Survival rates and quality of previous receptor status assessments

A study-wise evaluation of receptor status assessment via IHC and ODDS was performed, see Supp. Table 2. The concordance of receptor status between IHC and ODDS is much better for ER than for PGR, due to larger variance of ER in gene expression data. Results were further elaborated in a control chart, see Fig. 3. The dotted line represents p, the overall average rate of differences, computed from Supp. Table 2 as p = 159 / 2227 ~ 0.071. Markers within bars represent expectation values (ΔIHC, ODDS + 1)/(NIHC + 2) of discordance rates derived from the beta-distribution, see the mathematical formalism in section ‘Concordance between IHC and gene expression’ in supplementary materials. Bars denote 95% confidence intervals of the respective mean values, allowing the qualification of studies against each other: If an upper bound lies below the dotted line in Fig. 3, the respective study has a discrepancy rate significantly below average (green). If a lower bound lies above the dotted line, the discrepancy rate of that study is significantly above average (red).

Figure 3
figure 3

Control chart for estrogen receptor status: differences between IHC and ODDS gene expression estimates. x-axis: label of study. y-axis: rate of difference. Dotted line: overall mean rate of differences between IHC and ODDS p = 159/2227 = 0.071, see SuppTable 2. Markers (x) within error bars: rate of discordant samples in respective study. Lower and upper bounds of error bars denote 95% confidence limits. If the upper bound lies below the dotted line, the respective study has a discrepancy rate significantly below average (green). If the lower bound lies above the dotted line, the respective study has a discrepancy rate significantly above average (red).

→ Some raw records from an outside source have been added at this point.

-- ==== Sys2Proof/Safety.lean ====
section
/-!
DEFINITION. The terms claims use: the invariant of the block, the states in which a row can be served, and
the two ways a request ends, written from the spec's own description of them (43_decoder.md R240, R241;
60_exceptions.md R900 to R904).
-/

namespace Sys2Proof

/-! ## What a decoded row is -/

/-- The key and the fields of a decoded row. -/
def Decoded.keyFields : Decoded → Key × Fields
  | .row i => (i.parts.key, i.parts.fields)
  | .configured k _ f => (k, f)

/-- The descriptor of a decoded row, where it has one (a prefix, the escape and an unassigned opcode have
none). -/
def Decoded.descriptor : Decoded → Option OpcodeDescriptor
  | .row i => defaultTable.descriptor? i.parts.key i.parts.slot
  | .configured _ d _ => some d

end Sys2Proof

namespace Sys2Proof.Machine

/-! ## The invariant -/

/-- The latches before the opcode row: nothing beyond the prefix scan has a value (R43 to R47), the cursor
is at or after the start offset (R45), and once the escape has been read the widths and the offset of the
first opcode byte are latched (R147, R148, R161). -/
structure Latches.Scanning (l : Latches) : Prop where
  key : l.key = none
  entry : l.entry = none
  desc : l.desc = none
  modrm : l.modrm = none
  mem : l.mem = none
  ops : l.ops = []
  start : l.req.offset ≤ l.opcodeAt
  scan : l.opcAt = none → l.osz = none ∧ l.asz = none
  escape : ∀ o, l.opcAt = some o → l.cur = o + 1 ∧
    l.osz = some (effectiveWidth l.req.is32 l.ps.opsz) ∧ l.asz = some (effectiveWidth l.req.is32 l.ps.adsz)

/-- What holds in every state of the block, whatever its parameters. -/
structure Inv (s : State) : Prop where
  /-- before initialisation there are no tables, no request in progress and no response (R950, R951) -/
  fresh : s.initialized = false →
    s.opcodeTable = [] ∧ s.registerTable = RegisterTable.empty ∧ s.response = none ∧ s.latches = none
  /-- afterwards both tables are the configured ones, for ever (R950) -/
  tables : s.initialized = true →
    s.opcodeTable = s.params.opcodeTable ∧ s.registerTable = RegisterTable.fixed
  /-- the view at the port is a finite byte sequence at the offsets 0 to L-1 (R40, R70) -/
  view : ∀ r, s.request = some r → r.view.wf = true
  /-- the latches belong to the request at the port, and the cursor has not passed the view's limit
  (R45, R48, R906) -/
  inProgress : ∀ l, s.latches = some l → s.request = some l.req ∧
    l.cur ≤ max l.req.offset (viewLimit s.params l.req)
  /-- without a response the opcode row is still to come -/
  scanning : ∀ l, s.latches = some l → s.response = none → l.Scanning
  /-- an Instruction at the port is what the latches hold, and its length is `cur - offset` (R45, R241) -/
  answered : ∀ ins, s.response = some (.ok ins) → ∃ l d, s.latches = some l ∧ l.desc = some d ∧
    ins = l.instruction d ∧ ins.length + l.req.offset = l.cur
  /-- a failure at the port is of the request at the port, and nothing else of it is kept (R900, R904) -/
  failed : ∀ f, s.response = some (.err f) → s.latches = none ∧
    ∃ r, s.request = some r ∧ f.offset = r.offset ∧ r.offset ≤ f.atOffset

/-! ## When a row is served -/

/-- The block has a request in progress with latches `l` and has not answered it: a row is served next. -/
structure Serving (s : State) (l : Latches) : Prop where
  initialized : s.initialized = true
  registers : s.registerTable = RegisterTable.fixed
  request : s.request = some l.req
  response : s.response = none
  latches : s.latches = some l
  scanning : l.Scanning

/-- The default configuration after initialisation: the table of 44 to 49 (R4). -/
def DefaultTables (s : State) : Prop := s.opcodeTable = defaultTable

/-! ## How a request ends -/

/-- The operands of a row: one per spec in declared order, resolved at the effective widths of the
request (R180, R240 step 7). -/
def rowOperands (l : Latches) (k : Key) (specs : List Spec) (f : Fields) (mem : Option MemoryOperand) :
    List OperandDescriptor :=
  resolveAll ⟨RegisterTable.fixed, effectiveWidth l.req.is32 l.ps.opsz, effectiveWidth l.req.is32 l.ps.adsz,
    l.ps.seg, k, f.modrm, mem⟩ specs f.trailing

/-- The memory part of the row's ModRM block: parsed when mod is not 11 and a spec is E or M (R184). -/
def rowMemory (l : Latches) (specs : List Spec) (f : Fields) : Option MemoryOperand :=
  match f.modrm with
  | some m =>
    if m.mod ≠ 3#2 ∧ specs.any Spec.readsMem then
      some (memoryPart RegisterTable.fixed (effectiveWidth l.req.is32 l.ps.adsz) m f.sib f.disp.value f.disp.size)
    else none
  | none => none

/-- The Instruction a row gives (R241): its descriptor, `cur - offset` with the opcode byte and the fields
consumed, the two attributes, the operands and the recorded prefixes. -/
def rowInstruction (l : Latches) (k : Key) (name : String) (specs : List Spec) (f : Fields) : Instruction :=
  let ops := rowOperands l k specs f (rowMemory l specs f)
  ⟨⟨name, specs, false⟩, l.cur + 1 + f.size - l.req.offset, l.req.is32 != l.ps.opsz, l.req.is32 != l.ps.adsz,
    ops[0]?, ops[1]?, ops[2]?, l.ps.seg, l.ps.lock, l.ps.rep⟩

/-- The state with that Instruction at the response port and every latch of the row set (R43 to R47), kept
until the response is sent (DESIGN CHOICE, safe: log entry 7). The frame is everything else: parameters, tables, `initialized` and the request are as before. -/
def answered (s : State) (l : Latches) (k : Key) (name : String) (specs : List Spec) (f : Fields) : State :=
  { s with
    response := some (.ok (rowInstruction l k name specs f))
    latches := some
      { req := l.req, ps := l.ps
        osz := some (effectiveWidth l.req.is32 l.ps.opsz), asz := some (effectiveWidth l.req.is32 l.ps.adsz)
        key := some k, entry := s.opcodeTable.find k, desc := some ⟨name, specs, false⟩
        opcAt := some l.opcodeAt, cur := l.cur + 1 + f.size
        modrm := f.modrm.map ModRM.toByte, mem := rowMemory l specs f
        ops := rowOperands l k specs f (rowMemory l specs f) } }

/-- The state with a failure at the response port and no latch left (R900, R904). The frame is everything
else. -/
def failed (s : State) (l : Latches) (kind : FailKind) (atOffset : Nat) (field : FailField)
    (bytes : List Byte) : State :=
  { s with response := some (.err ⟨kind, l.req.offset, atOffset, field, bytes⟩), latches := none }

/-! ## What stands at the cursor -/

/-- The bytes the scanner takes before an opcode: the eleven prefixes (R92) and the escape (R93). -/
def scannerBytes : List Byte :=
  [0x26#8, 0x2E#8, 0x36#8, 0x3E#8, 0x64#8, 0x65#8, 0x66#8, 0x67#8, 0xF0#8, 0xF2#8, 0xF3#8, 0x0F#8]

/-- The key at the cursor is `k` and `rest` are the bytes after it: a one-byte opcode that the scanner does
not take, or the byte after the escape (R161). -/
def KeyAt (s : State) (l : Latches) (k : Key) (rest : List Byte) : Prop :=
  match k with
  | .one b => l.opcAt = none ∧ b ∉ scannerBytes ∧ s.fetch l = b :: rest
  | .two b => l.opcAt.isSome = true ∧ s.fetch l = b :: rest

/-- The final descriptor at a key: the entry itself, or the group's slot that the reg field of the next
byte selects (R162, R163). -/
def FinalDescriptor (t : OpcodeTable) (k : Key) (rest : List Byte) (d : OpcodeDescriptor) : Prop :=
  t.find k = some (.desc d) ∨
  ∃ slots m more, t.find k = some (.group slots) ∧ rest = m :: more ∧
    slots[(m.extractLsb' 3 3).toNat]? = some (some d)

/-- The operand descriptors of an Instruction. -/
def Instruction.operands (ins : Instruction) : List OperandDescriptor :=
  ins.operand1.toList ++ ins.operand2.toList ++ ins.operand3.toList

/-- The bytes a request's view holds at `p` and after, as `MemRead` reaches them (R12, R906). -/
def Request.bytesAt (r : Request) (p : Params) (q : Nat) : List Byte := r.view.bytesFrom q (viewLimit p r)

/-! ## Which fields a row reads -/

/-- The memory part's fields with their sizes, as far as the bytes from the ModRM byte on say: without its
SIB byte the size of the displacement after it is not known (R184 to R187). -/
def memoryFields (a : Attrs) (d : OpcodeDescriptor) : List Byte → List (Nat × FailField)
  | [] => []
  | m :: more =>
    let mod := m.extractLsb' 6 2
    let rm := m.extractLsb' 0 3
    if mod = 3#2 ∨ d.specs.any Spec.readsMem = false then []
    else match a.asz with
      | .s16 => [(dispSize16 mod rm, .displacement)]
      | .s32 =>
        if rm = 4#3 then
          (1, .sib) :: match more with
            | [] => []
            | s :: _ => [(dispSize32 mod (s.extractLsb' 0 3), .displacement)]
        else [(dispSize32 mod rm, .displacement)]

/-- The fields after the key with their sizes, in stream order: the ModRM block, then the trailing fields
in the declared order of their specs (R90, R124, R183). -/
def rowFields (a : Attrs) (inGroup : Bool) (d : OpcodeDescriptor) (rest : List Byte) : List (Nat × FailField) :=
  (if inGroup || d.specs.any Spec.readsModRM then (1, .modrm) :: memoryFields a d rest else []) ++
    d.specs.filterMap (Spec.trailing? a)

/-- `field`, of `n` bytes, is the first field that `rest` does not hold whole, and starts `p` bytes into it
(R902, R905). -/
def FirstCut (fields : List (Nat × FailField)) (rest : List Byte) (field : FailField) (n p : Nat) : Prop :=
  ∃ before after, fields = before ++ (n, field) :: after ∧ p = (before.map Prod.fst).sum ∧
    p ≤ rest.length ∧ rest.length < p + n

/-- Is the entry at the key a group? (R162) -/
def isGroup (t : OpcodeTable) (k : Key) : Bool :=
  match t.find k with
  | some (.group _) => true
  | some (.desc _) | none => false

/-! ## Runs -/

/-- The rows of a prefix run, executed in order. -/
def execAll : List Instr → State → Host.Outcome State Fault Refusal
  | [], s => .next s
  | i :: is, s =>
    match exec i s with
    | .next t => execAll is t
    | .fault r => .fault r
    | .refused r => .refused r

/-- Is the row a prefix byte? (R92) -/
def isPrefixRow (i : Instr) : Bool :=
  [.prefixES, .prefixCS, .prefixSS, .prefixDS, .prefixFS, .prefixGS, .prefixOPSIZE, .prefixADDRSIZE,
    .prefixLOCK, .prefixREPNE, .prefixREP].contains i

/-- The segment register a prefix row names, if it is an override (R142). -/
def prefixSegment (i : Instr) : Option SegReg :=
  ([(.prefixES, .es), (.prefixCS, .cs), (.prefixSS, .ss), (.prefixDS, .ds), (.prefixFS, .fs),
    (.prefixGS, .gs)] : List (Instr × SegReg)).lookup i

/-- The repeat prefix a prefix row records, if it is one (R146). -/
def prefixRep (i : Instr) : Option Rep :=
  ([(.prefixREPNE, .repne), (.prefixREP, .rep)] : List (Instr × Rep)).lookup i

/-- A prefix run read byte by byte from a prefix state: `none` where a byte is no prefix (R140). -/
def prefixRun : List Byte → PrefixState → Option PrefixState
  | [], ps => some ps
  | b :: bs, ps => (applyPrefix b ps).bind (prefixRun bs)

end Sys2Proof.Machine
end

Similarly, a control chart for progesterone is shown in Supp. Fig. 2.

Additionally, we evaluated the scmgene-marker (from package genefu80) for estrogen only, since scmgene does not give PGR estimates. Note that scmgene was evaluated for all (3753) samples but results were only compared for those 2559 with HER2 and reliable hormone receptor status, see Supp. Table 1.

Survival has been related to receptor status for ER (Supp. Fig. 3), PGR (Supp. Fig. 4) and hormone overall, i.e. either estrogen or progesterone being positive, see Fig. 4.

Figure 4
figure 4

Survival free from recurrence for hormone status. Hormon status is considered positive, if either ER or PGR are positive, otherwise negative. Kaplan Meier estimates of survival free from recurrence for 870 patients (who had rfs-data) for different hormone receptor status. Log-rank test p = 4.2e–06.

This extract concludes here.